◆ **Activity**: Write out again, exactly as they stand, the line that includes "rest => exec" and all remaining lines of the entries.

◆ **Listed entries**:
-- ==== Sys2Proof/Machine/Step.lean ====
section
/-! DEFINITION. One step of the block: the command at the front of the queue, or idling. -/

namespace Sys2Proof.Machine

/-- The command at the front of the queue is executed on the state with the queue's rest; on an empty queue the
block idles (log entry 6). -/
def step (s : State) : Host.Outcome State Fault Refusal :=
  match s.pending with
  | [] => .next s
  | c :: rest => exec c { s with pending := rest }

/-- The state with the command that a word spells put at the front of its queue; unchanged where the word spells
none, and no word spells one here (log entry 25). -/
def State.withFetchWord (s : State) (nbits w : Nat) : State :=
  match decodeTableWord nbits w with
  | none => s
  | some c => { s with pending := c :: s.pending }

end Sys2Proof.Machine
end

◆ **Answer space**:
  | c :: rest => exec c { s with pending := rest }

/-- The state with the command that a word spells put at the front of its queue; unchanged where the word spells
none, and no word spells one here (log entry 25). -/
def State.withFetchWord (s : State) (nbits w : Nat) : State :=
  match decodeTableWord nbits w with
  | none => s
  | some c => { s with pending := c :: s.pending }

end Sys2Proof.Machine
end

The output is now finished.